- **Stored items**
-- ==== Sys2Proof/Machine/Gang.lean ====
section
/-!
DEFINITION. Gangs in lockstep (R26, R28, R29): one instruction of the leader's stream, taken by every member or by none;
the traps of members; and the waits, which end for the gang as one unit.
-/
namespace Sys2Proof.Machine

/-! ## Members -/

/-- A member in a slot. -/
def memberIn (s : State) (launch m : Nat) : Option Thread := (s.find launch m).filter (·.code == .running)

/-- The mark of an earlier trap cleared on every member. -/
def clearMarks (g : Gang) (s : State) : State :=
  g.members.foldl (fun s m => s.onThread g.launch m (fun t => { t with trapMark := false })) s

/-- The members that trapped, in GPOS order. -/
def trappedIn (g : Gang) (s : State) : List Thread := g.members.filterMap (fun m => (s.find g.launch m).filter (·.trapMark))

/-- The stall of a member whose instruction has had no effect and issues again. -/
def Thread.retries (t : Thread) : Option Stall :=
  match t.stall with
  | some (.retry w) => some (.retry w)
  | _ => none

/-- `f` on every member in a slot, each in focus, in GPOS order. -/
def onMembers (f : State → Host.Outcome State Fault Refusal) (launch : Nat) :
    List Nat → State → Host.Outcome State Fault Refusal
  | [], s => .next s
  | m :: r, s =>
    match (if (memberIn s launch m).isSome then f (s.focusOn launch m) else .next s) with
    | .next s1 => onMembers f launch r s1
    | x => x

/-! ## Control flow (R26) -/

/-- One member runs the instruction, or takes the trap that waits for this boundary. A follower's own values move
nothing: B and JR leave it at the next word. -/
def memberRun (i : Instr) (s : State) : Host.Outcome State Fault Refusal :=
  if s.th.trapPending then .next (takePending s) else exec i s

/-- Every member goes on where the leader does, with its fetch capability; a member that trapped or waits stays. -/
def followLeader (g : Gang) (s : State) : State :=
  match s.leaderOf g with
  | none => s
  | some l =>
    if l.code != .running || l.trapMark || l.stall.isSome then s
    else g.members.foldl (fun s m => s.onThread g.launch m (fun t =>
      if t.code == .running && !t.trapMark && t.stall.isNone then { t with pc := l.pc, fetchCap := l.fetchCap } else t)) s

/-- Where the gang goes on after an instruction at `pc`: where its leader does, or at the next word where the leader
trapped or waits (assumption 35). -/
def goesOn (g : Gang) (pc : Word) (s : State) : Word :=
  match s.leaderOf g with
  | some l => if l.code == .running && !l.trapMark && l.stall.isNone then l.pc else pc + 4
  | none => pc + 4

/-! ## After the members have acted (R28, R29) -/

/-- The gang with its mark of an instruction that waits. -/
def setWaits (g : Gang) (w : Option Word) (popped : List (Nat × Nat × Word)) (s : State) : State :=
  { s with gangs := s.gangs.map (fun x => if x.num == g.num then { x with waits := w, popped := popped } else x) }

/-- A trap in a member breaks the gang (R29). -/
def gangTrapped (g : Gang) (trapped : List Thread) (pc : Word) (s : State) : State :=
  let s1 := followLeader g s
  breakFor g (trapped.map (·.tid)) ((trapped.head?.map (·.core)).getD 0) (goesOn g pc s) s1

/-- The source field of an instruction that waits after its effect. -/
def waitSource : Instr → Option RegField
  | .hbar a => some a
  | .hbarWait a => some a
  | .jwait a => some a
  | .suspCnt a _ => some a
  | .suspJob a => some a
  | .suspTime a => some a
  | .cbadvP a _ => some a
  | .cbadvC a _ => some a
  | .whistle a => some a
  | .ssend a => some a
  | .srecv a => some a
  | _ => none

/-- A member is at an instruction that a forced save abandoned after it took its operand (R322, R347). -/
def reissues (g : Gang) (s : State) : Bool := g.members.any (fun m => (memberIn s g.launch m).any (·.abandoned.isSome))

/-- The stream elements that the members pop: those that they popped before, where the instruction issues again. -/
def poppedBy (g : Gang) (i : Instr) (s : State) : List (Nat × Nat × Word) :=
  if reissues g s then g.popped
  else
  match waitSource i with
  | none => []
  | some r =>
    if isGeneral r then []
    else g.members.filterMap (fun m => (s.find g.launch m).bind (fun t => (t.stream (qNum r)).map (fun b => (m, qNum r, b.buf.headD 0))))

/-! ## Waits that end for the gang as one unit (R28, R296, R381) -/

/-- The wait of a member is over: at a suspension point, in the slot only in an open phase or as the instruction
issues (R12). -/
def waitOver (issuing : Bool) (at_ : Word) (s : State) : Bool :=
  match s.th.stall with
  | none => s.th.pc != at_
  | some (.retry _) => false
  | some (.suspend w) => (issuing || s.th.phase.isSome) && waitHolds s s.th w
  | some (.cbadv p n w _) => cbadvDone p n w s
  | some (.ssend _) => s.th.phase.all (ssendDone s.cycle.toNat)
  | some (.srecv _) => s.th.phase.all (fun p => (srecvWindow s.cycle.toNat p).any (fun w => !w.waits s))
  | some .exit => s.th.replies == 0
  | some (.whistle _ _) => false
  | some (.tlbi _) => false

/-- A member in focus goes on after its wait. -/
def endWait (s : State) : State :=
  match s.th.stall with
  | some (.suspend w) => s.up (·.afterWait w)
  | some _ => endStall s
  | none => s

/-- The gang's waiting instruction at `pc` completes in every member, once every wait is over. -/
def settleWaits (issuing : Bool) (g : Gang) (pc : Word) (s : State) : State :=
  if !g.members.all (fun m => (memberIn s g.launch m).isNone || waitOver issuing pc (s.focusOn g.launch m)) then s
  else
    let s1 := g.members.foldl (fun s m => if (memberIn s g.launch m).isSome then endWait (s.focusOn g.launch m) else s) s
    match trappedIn g s1 with
    | [] => setWaits g none [] s1
    | ts => gangTrapped g ts pc s1

/-- Members of a gang whose instruction waits take the traps that are due at it; the gang breaks. -/
def waitTraps (g : Gang) (pc : Word) (s : State) : Host.Outcome State Fault Refusal :=
  match onMembers (fun x => .next (if x.th.trapPending && x.th.pc == pc then takePending x else x)) g.launch g.members s with
  | .next s1 =>
    match trappedIn g s1 with
    | [] => .next (settleWaits false g pc s1)
    | ts => .next (gangTrapped g ts pc s1)
  | r => r

/-! ## One instruction of the gang -/

/-- SPAWN, which gives ids in GPOS order: no member traps or spawns while another waits (R17, R424). -/
def givesIds : Instr → Bool
  | .spawn _ _ _ => true
  | .spawnP _ _ _ _ => true
  | _ => false

/-- The members have run: a trap breaks the gang; where a member's instruction has had no effect yet, none has, and
that member holds its slot; else the gang goes on, or waits as one unit. -/
def settleRun (g : Gang) (i : Instr) (pc : Word) (s s1 : State) : State :=
  let waits := g.members.any (fun m => (memberIn s1 g.launch m).any (·.retries.isSome))
  match (if waits && givesIds i then [] else trappedIn g s1) with
  | t :: ts => gangTrapped g (t :: ts) pc s1
  | [] =>
    if waits then
      g.members.foldl (fun x m => x.onThread g.launch m (fun t =>
        { t with stall := (memberIn s1 g.launch m).bind (·.retries)
                 parkedAt := ((memberIn s1 g.launch m).map (·.parkedAt)).getD t.parkedAt })) s
    else if !s1.gangs.contains g then s1
    else if g.members.any (fun m => (memberIn s1 g.launch m).any (·.stall.isSome)) then
      settleWaits true g pc (setWaits g (some pc) (poppedBy g i s) s1)
    else followLeader g s1

/-- A fetch that fails: a fault of the fetch is the leader's, an undefined word every member's. -/
def gangFetchFailed (g : Gang) (h : Halt) (pc : Word) (s : State) : Host.Outcome State Fault Refusal :=
  let whole := match h with | .trap c _ => !fetchCause c | .stall _ => false
  match onMembers (fun x => .next (fetchFailed h x)) g.launch (if whole then g.members else g.members.take 1) s with
  | .next s1 =>
    match trappedIn g s1 with
    | [] => .next s1
    | ts => .next (breakFor g (ts.map (·.tid)) ((ts.head?.map (·.core)).getD 0) pc s1)
  | r => r

/-- The gang's next instruction: a tile command is one push, any other one runs in every member. -/
def gangRun (g : Gang) (s0 : State) : Host.Outcome State Fault Refusal :=
  let s := clearMarks g s0
  let leader := g.members.headD 0
  let l := s.focusOn g.launch leader
  match fetchNext l with
  | .error h => gangFetchFailed g h l.th.pc s
  | .ok (i, s1) =>
    if bitLength i = 256 && !g.members.any (fun m => (memberIn s1 g.launch m).any (·.trapPending)) then
      exec i (s1.focusOn g.launch leader)
    else
      match onMembers (if bitLength i = 256 then (fun x => .next (takePending x)) else memberRun i) g.launch g.members s1 with
      | .next s2 => .next (settleRun g i l.th.pc s1 s2)
      | r => r

/-! ## One act of a gang -/

/-- A member that waits in the rendezvous of a gang that has formed is written back first, but for one in an open phase
(R12, R296). -/
def stillAway (t : Thread) : Bool := t.inRendezvous && t.phase.isNone

/-- A member is saved: the gang runs once every member has its slot (R26, R28). -/
def gangAway (g : Gang) (s : State) : Bool :=
  g.members.any (fun m => s.conts.any (fun t => t.is g.launch m && (t.code == .ready || t.code == .suspended)) ||
    (memberIn s g.launch m).any stillAway)

/-- The members that hold their slots try to go on. -/
def retryMembers (g : Gang) (s : State) : Host.Outcome State Fault Refusal :=
  onMembers (fun x => .next (endStall x)) g.launch g.members s

/-- The gang acts: an instruction that waits first, then members that hold their slots, then the next instruction. -/
def gangAct (g : Gang) (s : State) : Host.Outcome State Fault Refusal :=
  if gangAway g s then .next s
  else
    match (if reissues g s then none else g.waits) with
    | some pc => waitTraps g pc (clearMarks g s)
    | none =>
      if g.members.any (fun m => (memberIn s g.launch m).any (·.stall.isSome)) then retryMembers g s
      else gangRun g s

/-- A member of a gang in focus issues for the gang. -/
def issueGang (g : Gang) (s : State) : Host.Outcome State Fault Refusal :=
  match gangAct g s with
  | .next s1 => .next (s1.focusOn s.th.launch s.th.tid)
  | r => r

end Sys2Proof.Machine
end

- **WHAT IS REQUIRED**
Find the line with "def clearMarks (g" in the entries above. Retype it and each line after it, exactly, through the line with "nothing: B and", and stop there.

- **WRITTEN RESPONSE**
def clearMarks (g : Gang) (s : State) : State :=
  g.members.foldl (fun s m => s.onThread g.launch m (fun t => { t with trapMark := false })) s

/-- The members that trapped, in GPOS order. -/
def trappedIn (g : Gang) (s : State) : List Thread := g.members.filterMap (fun m => (s.find g.launch m).filter (·.trapMark))

/-- The stall of a member whose instruction has had no effect and issues again. -/
def Thread.retries (t : Thread) : Option Stall :=
  match t.stall with
  | some (.retry w) => some (.retry w)
  | _ => none

/-- `f` on every member in a slot, each in focus, in GPOS order. -/
def onMembers (f : State → Host.Outcome State Fault Refusal) (launch : Nat) :
    List Nat → State → Host.Outcome State Fault Refusal
  | [], s => .next s
  | m :: r, s =>
    match (if (memberIn s launch m).isSome then f (s.focusOn launch m) else .next s) with
    | .next s1 => onMembers f launch r s1
    | x => x

/-! ## Control flow (R26) -/

/-- One member runs the instruction, or takes the trap that waits for this boundary. A follower's own values move
nothing: B and JR leave it at the next word. -/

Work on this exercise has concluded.